News and Opinion from Sisters, Oregon
Desperate for an escape from Oregon's West Side, my wife's cousin recently contacted us with a plan for a weekend getaway to Sisters. Would I like to do some cross-country skiing with her and her husband, she wondered? Well, does the sun rise in the east?
About 36 hours later we found ourselves planning an outing over dinner. They had already skied once on their way over the pass and were looking for another adventure on their way back. We settled on the North Loop out of Ray Benson Sno-Park. I had skied along the northern edge of the loop in February but had never exactly skied the entire loop all at one time before. They had skied the loop some years back but thought it was time to do it again.
A cold night was forecast, so we decided to start around noon in the hopes that the surface would soften up by the time we hit the trail. We hit it just about right: still firm, but with no ice on top! It was softer by the time we finished; but, except after new snow, the snowpack surface is pretty dense at this time of the year.
We parked right by the trailhead at the northern end of the Sno-Park, and I was very impressed at how well-marked the system was. Throughout the woods, we found a plethora of ski trail blue diamond markers, signs, and trail maps. Each major trail intersection had an easy-to-read trail map, complete with a "You Are Here" star.
Just a couple of hundred yards into the woods, we came to our first intersection and decision - the beginning of the "loop." Based on the degree-of-difficulty signs, we chose to follow the loop counterclockwise. That way, we figured, we could tackle the more difficult stretch first while going uphill, saving the more gentle slopes for the downhill return. We figured right.
The hills we encountered were certainly not extreme. Still, I occasionally left the trail to find slower, less steep alternate routes. Snow conditions off-trail were fine, too. The forest at the southern end of the loop was dominated by healthy stands of hemlock, with fir and pine also common.
The northern part of the loop enters the 90,000-acre B&B Burn of 2003, so there is lots of wide-open skiing surface, with few branches, tree wells, or other obstructions - save for the burned tree trunks poking through the snow.
According to the signs, the counterclockwise distance to North Blowout Shelter, from the first trail junction, is 1.75 miles; and the clockwise distance is 2.25 miles. By the time we reached the shelter, however, we were all in agreement that it was a long 1.75 miles. Part of the reason for that is because the forest and the topography limit the traveler's view of surrounding landmarks by which to judge your progress and location.
About the time we sensed that we had already far exceeded the advertised distance, the only landmark visible was the ridge south of Square Lake on the north side of Highway 20 - which began to look far too much like the south side of Cache Mountain, which would have put us many miles off course.
That didn't seem at all likely, so we continued on our course; and, before too long, we spotted the roof of the shelter up ahead.

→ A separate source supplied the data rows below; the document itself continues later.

theorem State.applyPacket_keeps {F : Nat} {a s : State} {x1} (hF : F ||| 33554432 = F) (h : Keeps F a s) :
    Keeps F a (State.applyPacket s x1) := by
  unfold State.applyPacket
  extract_lets +onlyGivenNames -underBinder -merge y0
  have hy0 : Keeps F a y0 := by
    unfold y0
    refine Keeps.foldl ?_ ?_
    · assumption
    · intro x2 x3 h1
      beta_reduce
      refine State.wr_keeps (maskSub hF rfl) ?_
      assumption
  try clear_value y0
  extract_lets +onlyGivenNames -underBinder -merge y4
  have hy4 : Keeps F a y4 := by
    unfold y4
    refine Keeps.foldl ?_ ?_
    · assumption
    · intro x6 x7 h5
      beta_reduce
      refine Keeps.ite ?_ ?_
      · refine State.wr_keeps (maskSub hF rfl) ?_
        assumption
      · refine State.count_keeps (maskSub hF rfl) ?_
        assumption
  try clear_value y4
  refine State.wr_keeps (maskSub hF rfl) ?_
  assumption

theorem State.decayTerms_keeps {F : Nat} {a s : State} (hF : F ||| 33554432 = F) (h : Keeps F a s) :
    Keeps F a (State.decayTerms s) := by
  unfold State.decayTerms
  refine Keeps.foldl ?_ ?_
  · assumption
  · intro x1 x2 h0
    beta_reduce
    refine Keeps.ite ?_ ?_
    · assumption
    · refine State.wr_keeps (maskSub hF rfl) ?_
      assumption

theorem State.packetBoundary_keeps {F : Nat} {a s : State} (hF : F ||| 50339856 = F) (h : Keeps F a s) :
    Keeps F a (State.packetBoundary s) := by
  unfold State.packetBoundary
  extract_lets +onlyGivenNames -underBinder -merge y0
  have hy0 : Keeps F a y0 := by
    unfold y0
    split
    · extract_lets +onlyGivenNames -underBinder -merge y1
      have hy1 : Keeps F a y1 := by
        unfold y1
        refine State.applyPacket_keeps (maskSub hF rfl) ?_
        assumption
      try clear_value y1
      refine Keeps.upd_sys (maskSub hF rfl) ?_
      assumption
    · refine Keeps.ite ?_ ?_
      · assumption
      · extract_lets +onlyGivenNames -underBinder -merge y2
        have hy2 : Keeps F a y2 := by
          unfold y2
          refine State.decayTerms_keeps (maskSub hF rfl) ?_
          assumption
        try clear_value y2
        refine Keeps.ite ?_ ?_
        · extract_lets +onlyGivenNames -underBinder -merge y3
          have hy3 : Keeps F a y3 := by
            unfold y3
            refine State.raise_keeps (maskSub hF rfl) ?_
            refine State.count_keeps (maskSub hF rfl) ?_
            assumption
          try clear_value y3
          refine Keeps.upd_sys (maskSub hF rfl) ?_
          assumption
        · refine Keeps.upd_sys (maskSub hF rfl) ?_
          assumption
  try clear_value y0
  refine Keeps.upd_lop (maskSub hF rfl) ?_
  assumption

theorem State.faultLane_keeps {F : Nat} {a s : State} {x1} (hF : F ||| 50339840 = F) (h : Keeps F a s) :
    Keeps F a (State.faultLane s x1) := by
  unfold State.faultLane
  extract_lets +onlyGivenNames -underBinder -merge y0
  try clear_value y0
  extract_lets +onlyGivenNames -underBinder -merge y1
  have hy1 : Keeps F a y1 := by
    unfold y1
    refine Keeps.upd_lop (maskSub hF rfl) ?_
    assumption
  try clear_value y1
  refine State.raise_keeps (maskSub hF rfl) ?_
  refine State.set_keeps (maskSub hF rfl) ?_
  assumption

theorem State.dropSelected_keeps {F : Nat} {a s : State} {x1} (hF : F ||| 50339856 = F) (h : Keeps F a s) :
    Keeps F a (State.dropSelected s x1) := by
  unfold State.dropSelected
  extract_lets +onlyGivenNames -underBinder -merge y0
  try clear_value y0
  extract_lets +onlyGivenNames -underBinder -merge y1
  try clear_value y1
  extract_lets +onlyGivenNames -underBinder -merge y2
  have hy2 : Keeps F a y2 := by
    unfold y2
    refine State.faultLane_keeps (maskSub hF rfl) ?_
    assumption
  try clear_value y2
  refine Keeps.ite ?_ ?_
  · extract_lets +onlyGivenNames -underBinder -merge y3
    have hy3 : Keeps F a y3 := by
      unfold y3
      refine State.count_keeps (maskSub hF rfl) ?_
      refine State.set_keeps (maskSub hF rfl) ?_
      refine State.set_keeps (maskSub hF rfl) ?_
      assumption
    try clear_value y3
    refine State.raise_keeps (maskSub hF rfl) ?_
    assumption
  · refine Keeps.upd_sys (maskSub hF rfl) ?_
    assumption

When we reached it, Cache Mountain was clearly visible, off to the south - where it was supposed to be.
The shelter was originally built in the 1980s by the Willamette Chapter of the Oregon Nordic Club, but destroyed in the B&B Fire. The rebuilt shelter sits on a high point and looks out across a scenic, if mostly burned, panorama to the east. Black Butte is also part of the vista. Snowmobiles had not infringed on any part of the trail system, but every inch of the open plain to the east, below the shelter, was crisscrossed with their characteristic track marks.
The shelter's inner walls are lined with benches facing a wood-burning stove. The little log cabin has a heavy canvas door and two large plexiglass windows. There was an ample supply of firewood. Since it was a relatively warm day, we saw no need to deplete the firewood supply, but enjoyed the dry bench seating while munching on snacks that we had packed in.
Up until that point, we had not seen any other people on our trip. Just as we were leaving the shelter, however, a party of four women and a dog showed up. After exchanging a few pleasantries, we left them to enjoy the shelter by themselves. On the 2.25-mile return along the western portion of the loop, we encountered a total of five other people, which seemed like pretty light usage for a Sunday afternoon.
The northern part of the loop seemed to have fewer blue diamonds, and ski tracks tended to fan out across the burned-over forest. Still, the trail was relatively easy to follow; and it's pretty hard to get lost out here, with Highway 20 about a mile to the north and the Hoodoo access road just a mile - or less - to the west.
Our return route skittered around behind the ODOT sand and gravel piles at the summit of Santiam Pass, then turned south to parallel the access road. When the trail re-entered the unburned, green forest, there were a few very short ups and downs but nothing of any particular difficulty - reaffirming our judgement that a counterclockwise route would prove less difficult.
We covered the entire loop in less than three hours; and my companions were soon on their way back to the Portland area, their weekend getaway already fading into memory. When I last saw them, they were discussing the feasibility of moving to Sisters.
The Ray Benson Sno-Park is located at Santiam Pass 20 miles west of Sisters on Highway 20. The south-leading access road to Ray Benson and Hoodoo is clearly marked. Sno-Park permits are required.